The loop processes each frame one by one until the end frame is reached.
$$
\text{while True:}
$$

#### Reading the Current Frame:

$$
\text{ret}, \text{img} = \text{cap.read()}
$$

### Detecting Pedestrians

#### Applying HOG Descriptor:
The detectMultiScale method detects objects (pedestrians) in the current frame. It returns rectangles (rects) around detected objects and their corresponding weights.

$$
(\text{rects}, \text{weights}) = \text{hog.detectMultiScale}(\text{img}, \text{winStride}=(4, 4), \text{padding}=(8, 8), \text{scale}=1.05)
$$

#### Mathematical Explanation of HOG + SVM:
HOG extracts features from the image by computing the gradient orientations in localized parts of the image, while the SVM classifier is used to detect pedestrians based on those features

$$
\text{HOG}(I) = \sum_{x, y} \text{Gradient}(I_{x,y}) \newline

\text{SVM}(HOG(I)) = 
\begin{cases}
1 & \text{if pedestrian} \\
0 & \text{otherwise}
\end{cases}
$$

In [4]:
# Open the video file
cap = cv2.VideoCapture('WiiPlay.mp4')

# Define the start and end frame numbers
start_frame = 19400
end_frame = 20000

# Set the current frame to the start frame
current_frame_number = start_frame
cap.set(cv2.CAP_PROP_POS_FRAMES, start_frame)

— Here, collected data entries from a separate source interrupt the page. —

-- ==== Sys2Proof/Machine/HostAgent.lean ====
section
/-! DEFINITION. The host as an agent that acts on what it reads (rules R78, R197 and R198): a program of port transactions and
waits, run beside the block under a schedule that says who moves next. A wait is a loop of STATUS reads that ends at the
first one that returns BUSY = 0, so that no later line of the program is issued before the host has seen it. DESIGN CHOICE,
unsafe: log entry 18. -/

namespace Sys2Proof.Machine

/-- A line of a host program: one transaction (rule R77), or the `wait` of rule R78, which is control flow of the host. -/
inductive HostLine where
  | txn (line : AsmLine)
  | wait
  deriving DecidableEq, Repr

/-- The host beside the block: the block, the lines still to do, and the RDATA of the read lines done, in order. -/
structure Session where
  block   : State
  program : List HostLine
  answers : List Word
  deriving DecidableEq, Repr

/-- A program about to run on a block. -/
def Session.start (s : State) (program : List HostLine) : Session := ⟨s, program, []⟩

/-- Who moves next (rule R21). -/
inductive Mover where
  | host
  | engine
  deriving DecidableEq, Repr

/-- One turn, given to the block's own step. -/
def giveTurn (x : Turn) (s : State) : Host.Outcome State Fault Refusal := step { s with agenda := [x] }

/-- A STATUS read returned BUSY = 0 (rules R25 and R78). -/
def seenIdle (answer : Option Word) : Bool :=
  match answer with
  | some v => !v.getLsbD 0
  | none => false

/-- The transaction a line issues; a `wait` issues its next STATUS read (rules R77 and R78). -/
def HostLine.word : HostLine → TxnWord
  | .txn line => line.word
  | .wait => (AsmLine.rd .status).word

/-- The host after the first line of its program was issued and the block went to s. A `wait` stays until it has seen
BUSY = 0; the answer to a read is kept. -/
def HostLine.done (line : HostLine) (rest : List HostLine) (s : State) (x : Session) : Session :=
  match line with
  | .txn _ => ⟨s, rest, x.answers ++ s.rdata.toList⟩
  | .wait => ⟨s, if seenIdle s.rdata then rest else .wait :: rest, x.answers⟩

/-- One move: a turn for the engine, or the first line of the host's program. A host whose program is done does nothing. -/
def Session.move (m : Mover) (x : Session) : Host.Outcome Session Fault Refusal :=
  match m, x.program with
  | .engine, _ =>
    match giveTurn .engine x.block with
    | .next s => .next { x with block := s }
    | .fault r => .fault r
    | .refused r => .refused r
  | .host, [] => .next x
  | .host, line :: rest =>
    match giveTurn (.host line.word) x.block with
    | .next s => .next (line.done rest s x)
    | .fault r => .fault r
    | .refused r => .refused r

/-- The moves of a schedule, one after another. -/
def Session.run : List Mover → Session → Host.Outcome Session Fault Refusal
  | [], x => .next x
  | m :: schedule, x =>
    match x.move m with
    | .next y => Session.run schedule y
    | .fault r => .fault r
    | .refused r => .refused r

/-- The lines of a pseudo-instruction (rule R78). -/
def Pseudo.lines (p : Pseudo) : List HostLine := p.expand.map HostLine.txn

/-- One block (rule R197, step 3): load it, start it with `next` or with `init_next`, wait. -/
def blockLines (start : Pseudo) (block : MsgBlock) : List HostLine := (Pseudo.load block).lines ++ start.lines ++ [.wait]

/-- Steps 2 and 3 of rule R197. Where `merge` holds, INIT is merged into the first block's NEXT as `init_next`. -/
def compressLines (merge : Bool) (blocks : List MsgBlock) : List HostLine :=
  match merge, blocks with
  | true, B :: rest => blockLines .initNext B ++ rest.flatMap (blockLines .next)
  | _, _ => Pseudo.init.lines ++ blocks.flatMap (blockLines .next)

/-- Steps 1 to 5 of rule R197: wait; INIT and the blocks, one at a time; the eight HASH reads; the STATUS read. -/
def digestProgram (merge : Bool) (blocks : List MsgBlock) : List HostLine :=
  [.wait] ++ compressLines merge blocks ++ Pseudo.rdhash.lines ++ Pseudo.poll.lines

/-- Steps 5 and 6 of rule R197, from the nine words the host has read: with ERR = 0 and VALID = 1 the eight hash words,
serialized; otherwise the result is not a digest. -/
def digestOfAnswers (answers : List Word) : Option (List Byte) :=
  match answers with
  | [h0, h1, h2, h3, h4, h5, h6, h7, status] =>
    if !status.getLsbD 2 && status.getLsbD 1 then some (digestBytes #v[h0, h1, h2, h3, h4, h5, h6, h7]) else none
  | _ => none

end Sys2Proof.Machine
end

# Initialize the HOG descriptor/person detector
hog = cv2.HOGDescriptor()
hog.setSVMDetector(cv2.HOGDescriptor_getDefaultPeopleDetector())

while True:
    # Read the next frame from the video
    ret, img = cap.read()

    # Break the loop if no frame is returned or the end frame is reached
    if not ret or current_frame_number > end_frame:
        break

    # Detect pedestrians in the current frame
    (rects, weights) = hog.detectMultiScale(img, winStride=(4, 4), padding=(8, 8), scale=1.05)

    # Draw rectangles around detected pedestrians
    for (x, y, w, h) in rects:
        cv2.rectangle(img, (x, y), (x + w, y + h), (0, 255, 0), 2)

    # Prepare text showing the current frame number
    text = f'Current_Frame: {current_frame_number}'

    # Get the size of the text for positioning
    text_size = cv2.getTextSize(text, cv2.FONT_HERSHEY_SIMPLEX, 1, 2)[0]

    # Calculate text position: 10 pixels from the right edge, 30 pixels from the top edge
    text_x = img.shape[1] - text_size[0] - 10
    text_y = 30

    # Draw the text on the frame
    cv2.putText(img, text, (text_x, text_y), cv2.FONT_HERSHEY_SIMPLEX, 1, (0, 0, 255), 2)

    # Display the frame
    cv2.imshow('Frame', img)

    # Increment the frame counter
    current_frame_number += 1

    # Break the loop if 'q' is pressed
    if cv2.waitKey(1) & 0xFF == ord('q'):
        break

# Release the video capture object and close all OpenCV windows
cap.release()
cv2.destroyAllWindows()